Il suo schema nella ricezione teologica

La ragione naturale arriva fino alla giustificazione razionale dell’atto di fede senza bisogno (né possibilità) di occuparsi dei suoi contenuti propri.

Le verità credute sono affermate esclusivamente in base alla loro appartenenza al dogma.

L’atto di fede è per sua natura opposto al sapere perché si mantiene per sua natura estraneo all’evidenza.

Il cuore della questione: l’evidenza

Giovanni Paolo II

Fides et Ratiocirca i rapporti tra fede e ragione

(14 settembre 1998)

Differenti stati della filosofia, 76

La Rivelazione propone chiaramente alcune verità che, pur non essendo naturalmente inaccessibili alla ragione, forse non sarebbero mai state da essa scoperte, se fosse stata abbandonata a se stessa.

Il concetto di un Dio personale (...) che tanto rilievo ha avuto per lo sviluppo del pensiero filosofico e, in particolare, per la filosofia dell’essere.

La realtà del peccato (...) la quale aiuta a impostare filosoficamente in modo adeguato il problema del male.

La concezione della persona come essere spirituale è una peculiare originalità della fede (...) ha certamente influito sulla riflessione filosofica che i moderni hanno condotto.

6. Il Cristianesimo dopo Severino

Immerso nell'alienazione, il cristianesimo è come una casa invisibile di cui qualcuno dice, indicando un gran banco di nebbia: "Là c'è una casa".
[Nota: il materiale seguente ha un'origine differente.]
/-- START of a domain commit (R477, R478). -/
def State.dcStart (s : State) (written : Tick) : State :=
  let n := s.dcAt
  if s.domain.isSome then s.wr F.HR_DC_STAT_RESULT 0 2
  else if !s.isManager then s.wr F.HR_DC_STAT_RESULT 0 3
  else if !leadFrom written n (65 + 3 * s.xlead) then (s.wr F.HR_DC_STAT_RESULT 0 4).tickLate
  else
    let members := s.rd F.HR_DC_CMD_MEMBERS 0
    let commit := s.on F.HR_DC_CMD_ACTION 0
    let own := members.testBit 0
    let s := ((s.dcStat 1 0).setReg .HR_DC_ACK 0 0).setReg .HR_DC_SKEW 0 0
    let d : DomainCommit := { manager := true, change := s.rd F.HR_DC_CMD_CHANGE 0, commit := commit, n := n, members := members, own := own }
    let s := s.tellMembers d 1 n
    let (s, bad) := if own then s.tryOwn commit n else (s, none)
    { s with domain := some { d with replyAt := if own && bad.isNone then some (s.now + s.agentLag) else none } }

/-- HR_DC_CMD is kept; START begins the commit, unless this is a standby, whose agent does nothing. -/
def State.dcCommand (s : State) (v : Word) (written : Tick) : State :=
  let s := s.setReg .HR_DC_CMD 0 (v &&& 0xFFFFFFF8#32)
  if F.HR_DC_CMD_START.get v == 1 && !s.standby then s.dcStart written else s

/-- A worker answers the manager. -/
def State.replyManager (s : State) (d : DomainCommit) (msg reason : Nat) : State :=
  s.sendOwn 0 1 (commitBytes msg d.commit d.change d.n reason)

/-- DC_ARM_RECEIVE (R477, R478). -/
def State.dcArm (s : State) (change : Nat) (commit : Bool) (n : Tick) : State :=
  if !s.isWorker || s.standby then s
  else
    let d : DomainCommit := { manager := false, change := change, commit := commit, n := n }
    if s.domain.isSome then s.replyManager d 3 0xF1
    else if s.on F.HR_STAT_MISMATCH 0 then s.replyManager d 3 0xF2
    else
      match s.tryOwn commit n with
      | (s, some reason) => s.replyManager d 3 reason
      | (s, none) =>
        if commit then { s.replyManager d 2 0 with domain := some d }
        else { s with domain := some { d with replyAt := some (s.now + s.agentLag) } }

/-- An open commit of this worker that a packet names. -/
def State.workerCommit (s : State) (change : Nat) (n : Tick) : Option DomainCommit :=
  match s.domain with
  | some d => if s.isWorker && !s.standby && !d.manager && d.change == change && d.n == n then some d else none
  | none => none

/-- A bit of a mask set. -/
def setBit (w i : Nat) : Nat := w ||| 2 ^ i

/-- DC_REPLY_RECEIVE (R477). -/
def State.dcReply (s : State) (member change : Nat) (n : Tick) (r : DomainReply) : State :=
  match s.domain with
  | some d =>
    if d.manager && d.change == change && d.n == n && d.members.testBit member then
      match r with
      | .armed => s.wr F.HR_DC_ACK_MASK 0 (setBit (s.rd F.HR_DC_ACK_MASK 0) (16 + member))
      | .applied => s.wr F.HR_DC_ACK_MASK 0 (setBit (s.rd F.HR_DC_ACK_MASK 0) member)
      | .refused _ | .failed _ => s
    else s
  | none => s

/-- The open commit is at or past a boundary `k` ticks before N. -/
def State.within (s : State) (n : Tick) (k : Nat) : Bool := decide (ahead n s.tick ≤ k) || decide (2 ^ 47 < ahead n s.tick)

/-- The open commit is at or past the boundary `k` ticks after N. -/
def State.past (s : State) (n : Tick) (k : Nat) : Bool := decide (k ≤ ahead s.tick n) && decide (ahead s.tick n < 2 ^ 47)

/-- DC_DECIDE at N − 16 − X: GO if every member replied ARMED, else ABORT (R477). -/
def State.dcDecide (s : State) : State :=
  match s.domain with
  | some d =>
    if !d.manager || d.decided || !s.within d.n (16 + s.xlead) then s
    else if s.rd F.HR_DC_ACK_MASK 0 / 65536 == d.members then
      let s := (s.tellMembers d 4 d.n).wr F.HR_DC_STAT_STATE 0 2
      let s := if d.own && d.commit then s.agent (.commit d.n) else s
      { s with domain := some { d with decided := true, go := true } }
    else
      let s := (s.tellMembers d 5 d.n).dcStat 3 5
      let s := if d.own && !d.commit && s.swap.holder == .domain then s.agent .cancel else s
      { s with domain := none }.raise F.HR_DSTICKY_DC_DONE 0
  | none => s

/-- DC_GO_RECEIVE: the worker will apply at N; for a COMMIT its agent issues it (R477, R569). -/
def State.dcGo (s : State) (change : Nat) (n : Tick) : State :=
  match s.workerCommit change n with
  | some d =>
    if d.go || d.decided then s
    else
      let s := { s with domain := some { d with go := true } }
      if d.commit then s.agent (.commit n) else s
  | none => s

/-- DC_ABORT_RECEIVE (R477). -/
def State.dcAbort (s : State) (change : Nat) (n : Tick) : State :=
  match s.workerCommit change n with
  | some d => let s := { s with domain := none }; if d.commit then s else s.agent .cancel
  | none => s

/-- DC_HOLD: without GO by tick N − 8 the worker cancels and does not apply (R477). -/
def State.dcHold (s : State) : State :=
  match s.domain with
  | some d =>
    if d.manager || d.go || d.decided || !s.within d.n 8 then s
    else
      let s := { s with domain := some { d with decided := true } }
      if d.commit then s else s.agent .cancel
  | none => s

/-- This member's swap or commit for N took place. -/
def State.tookPlace (s : State) (d : DomainCommit) : Bool :=
  if d.commit then s.imageJob.doneAt == some d.n
  else s.rd F.GRID_SWAP_STAT_RESULT 0 == 1 && tickOf (s.rd F.GRID_SWAP_DONE_LO_DONE_LO 0) s.swap.doneHi == d.n

/-- This member starts its return to the previous bank or image at N2 (R477). -/
def State.startRollback (s : State) (d : DomainCommit) (n2 : Tick) : State :=
  let s := { s with domain := some { d with rollback := some n2, closed := true } }
  s.agent (if d.commit then .revert else .arm n2)

/-- DC_CLOSE at D = N + 16 + X (R477, R479). -/
def State.dcClose (s : State) : State :=
  match s.domain with
  | some d =>
    if !d.manager || !d.decided || d.closed || !s.past d.n (16 + s.xlead) then s
    else
      let applied := s.rd F.HR_DC_ACK_MASK 0 % 65536
      let skew := ((List.range 16).filter fun i => d.members.testBit i && !applied.testBit i).foldl setBit 0
      if skew == 0 then
        ({ s.agent .release with domain := none }.dcStat 4 1).raise F.HR_DSTICKY_DC_DONE 0
      else
        let n2 := d.n + BitVec.ofNat 48 (16 + s.xlead + 340 + s.xlead)
        let s := (s.wr F.HR_DC_SKEW_MASK 0 skew).raise F.HR_DSTICKY_MODE_SKEW 0
        let s := (s.tellMembers d 8 n2).wr F.HR_DC_STAT_STATE 0 5
        if d.own && applied.testBit 0 then s.startRollback d n2
        else { s with domain := some { d with rollback := some n2, closed := true } }
  | none => s

/-- DC_ROLLBACK_RECEIVE: a member that applied returns at N2; another ignores it (R477, R479). -/
def State.dcRollback (s : State) (change : Nat) (n2 : Tick) : State :=
  match s.domain with
  | some d =>
    if s.isWorker && !s.standby && !d.manager && d.change == change && d.applied == some true && d.rollback.isNone then
      s.startRollback d n2
    else s
  | none => s

/-- DC_ROLLBACK_APPLY at N2: the commit is over (R477 to R479). -/
def State.dcRollbackApply (s : State) : State :=
  match s.domain with
  | some d =>
    match d.rollback with
    | some n2 =>
      if !s.past n2 0 then s
      else
        let s := { s.agent .release with domain := none }
        if d.manager then (s.dcStat 6 6).raise F.HR_DSTICKY_DC_DONE 0 else s
    | none => s
  | none => s

/-- The agent's answer to its own arming is due (R476): the manager notes it, a worker reports it. -/
def State.domainReady (s : State) (d : DomainCommit) (t : Nat) : State :=
  let armed := s.on F.GRID_SWAP_STAT_ARMED 0 && s.swap.due == d.n
  if s.now < t then s
  else if d.commit || armed then
    let s := { s with domain := some { d with replyAt := none } }
    if d.manager then s.wr F.HR_DC_ACK_MASK 0 (setBit (s.rd F.HR_DC_ACK_MASK 0) 16) else s.replyManager d 2 0
  else
    let s := s.agent .release
    if d.manager then { s with domain := some { d with replyAt := none, own := false } }
    else { s.replyManager d 3 (s.rd F.GRID_SWAP_STAT_RESULT 0) with domain := none }

/-- The boundary of the change lies behind: whether the change took place here is noted or reported (R476, R477). -/
def State.domainTook (s : State) (d : DomainCommit) : State :=
  if d.applied.isNone && d.own && s.past d.n 1 then
    let ok := s.tookPlace d
    let s := { s with domain := some { d with applied := some ok } }
    if d.manager then
      if ok then s.wr F.HR_DC_ACK_MASK 0 (setBit (s.rd F.HR_DC_ACK_MASK 0) 0) else s
    else if ok then s.replyManager d 6 0
    else s.replyManager d 7 (s.rd F.GRID_SWAP_STAT_RESULT 0)
  else s

/-- A rollback commits again once the image is back; a worker closes its part (R477). -/
def State.domainEnds (s : State) (d : DomainCommit) : State :=
  match d.rollback with
  | some n2 =>
    if d.commit && !d.recommit && s.imgState == 4 then
      { s.agent (.commit n2) with domain := some { d with recommit := true } }
    else s
  | none =>
    if !d.manager && s.past d.n (25 + 2 * s.xlead) then { s.agent .release with domain := none } else s

/-- A stage of the open domain commit, if one is open. -/
def State.inDomain (s : State) (f : State → DomainCommit → State) : State :=
  match s.domain with
  | some d => f s d
  | none => s

/-- The agent at a boundary: it answers an ARM, reports after N, re-commits in a rollback, and a worker takes the commit as DONE once a
ROLLBACK can no longer reach it (R474, R477). -/
def State.tickDomain (s : State) : State :=
  let s := s.inDomain fun s d => match d.replyAt with
    | some t => s.domainReady d t
    | none => s
  (s.inDomain State.domainTook).inDomain State.domainEnds

/-- The mooring ports and the agent at a boundary. -/
def State.tickHierarchy (s : State) : State :=
  ((s.each (List.range 4) State.tickPort).updateHops.trackOffers).tickDomain

/-! ### The commands -/

/-- Meaning of MOORING_FRAME_RECEIVE. -/
def execMooringFrameReceive (port : Fin 4) (f : MooringFrame) (s : State) : Host.Outcome State Fault Refusal :=
  .next (s.mooringFrame port.val f)

/-- Meaning of LANE_RESTORED. -/
def execLaneRestored (port : Fin 4) (lane : Fin 9) (s : State) : Host.Outcome State Fault Refusal := .next (s.laneRestored port.val lane.val)

/-- Meaning of HR_RETIRE_WRITE: HR_PORT_CFG of the port that the master selects. -/
def execHrRetireWrite (m : Initiator) (v : Word) (s : State) : Host.Outcome State Fault Refusal :=
  let p := s.mportSel m
  .next (s.write m 0x29000014 (.retire p v) fun t => t.retireWrite p v)

/-- Meaning of RMAP_ACCEPT. -/
def execRmapAccept (port : Fin 4) (s : State) : Host.Outcome State Fault Refusal := .next (s.rmapAccept port.val)

/-- Meaning of DOMAIN_MIS. -/
def execDomainMis (port : Fin 4) (s : State) : Host.Outcome State Fault Refusal := .next (s.domainMis port.val)

/-- Meaning of TIMING_PORT_SWITCH. -/
def execTimingPortSwitch (s : State) : Host.Outcome State Fault Refusal := .next s.timingSwitch

/-- Meaning of WORKER_TICK_SET. -/
def execWorkerTickSet (s : State) : Host.Outcome State Fault Refusal := .next s.workerTickSet

/-- Meaning of WORKER_TICK_MISMATCH. -/
def execWorkerTickMismatch (s : State) : Host.Outcome State Fault Refusal := .next s.workerMismatch

/-- Meaning of HELLO_SEND. -/
def execHelloSend (s : State) : Host.Outcome State Fault Refusal := .next s.helloSend

/-- Meaning of HELLO_RECEIVE. -/
def execHelloReceive (port : Fin 4) (hello : Hello) (s : State) : Host.Outcome State Fault Refusal := .next (s.helloReceive port.val hello)

/-- Meaning of ROUTE_EXPIRY. -/
def execRouteExpiry (port : Fin 4) (s : State) : Host.Outcome State Fault Refusal := .next (s.routeExpiry port.val)

/-- Meaning of CC_PACKET_RECEIVE. -/
def execCcPacketReceive (port : Fin 4) (packet : CcPacket) (fcsOk : Bool) (s : State) : Host.Outcome State Fault Refusal :=
  .next (s.ccReceive port.val packet fcsOk)

/-- Meaning of HR_CC_TXD_WRITE. -/
def execHrCcTxdWrite (m : Initiator) (v : Word) (s : State) : Host.Outcome State Fault Refusal :=
  .next (s.write m 0x29000044 (.ccTx v) fun t => t.ccWrite v)

/-- Meaning of HR_CC_RXD_READ. -/
def execHrCcRxdRead (m : Initiator) (s : State) : Host.Outcome State Fault Refusal :=
  .next ({ s with ccUser := s.ccUser.pop }.reply m (.ok s.ccUser.next))

/-- Meaning of DC_START: HR_DC_CMD written with START. -/
def execDcStart (m : Initiator) (v : Word) (s : State) : Host.Outcome State Fault Refusal :=
  .next (s.write m 0x29000058 (.dcStart v) fun t => t.dcCommand v t.tick)

/-- Meaning of DC_ARM_RECEIVE. -/
def execDcArmReceive (change : Fin 4096) (commit : Bool) (n : Tick) (s : State) : Host.Outcome State Fault Refusal :=
  .next (s.dcArm change.val commit n)

/-- Meaning of DC_REPLY_RECEIVE. -/
def execDcReplyReceive (member : Fin 16) (change : Fin 4096) (n : Tick) (reply : DomainReply) (s : State) :
    Host.Outcome State Fault Refusal := .next (s.dcReply member.val change.val n reply)

/-- Meaning of DC_DECIDE. -/
def execDcDecide (s : State) : Host.Outcome State Fault Refusal := .next s.dcDecide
Che cosa si riuscirebbe a vedere se la nebbia (l'alienazione) diradasse?

Forse una casa.

Ma forse nulla.

Nel primo caso, il cristianesimo avrebbe ancora qualcosa da dire, e di grande, anche qualora fosse liberato dalla nebbia dell'ontologia dell'Occidente;

nel secondo caso, con lo svanire della nebbia dovrebbe ammutolire anche ogni parola cristiana.

Questo problema rimane aperto.

Credo che sinché resta nella nebbia dell'alienazione la casa del cristianesimo sia inabitabile.

7. Da Emanuele a Federico Severino

Federico [il figlio] ha una natura profondamente religiosa, cristianamente religiosa. La sua scultura va dall'orrore dell'assoluta assenza di Dio alla sua lacerante presenza - e lui sa bene che ciò a cui si rivolgono i miei scritti non ha nulla a che vedere né con l'ateismo né con il suo contrario.

54a Esposizione Internazionale d'Arte della Biennale di Venezia

(4 giugno - 27 novembre 2011)

Federico vive a modo suo il cristianesimo; ma il Dio cristiano sarebbe più compiaciuto del cristianesimo di Federico che non di quello di tanti sepolcri imbiancati. La speranza non è ebetudine, ma fiorisce in hac lacrimarum valle, sì che l'arte non può dimenticarselo.

... Ho già detto a suor Giusy che quando toccherà a me, vorrò andare da loro per morire come è morta mia moglie. Si è detta d'accordo.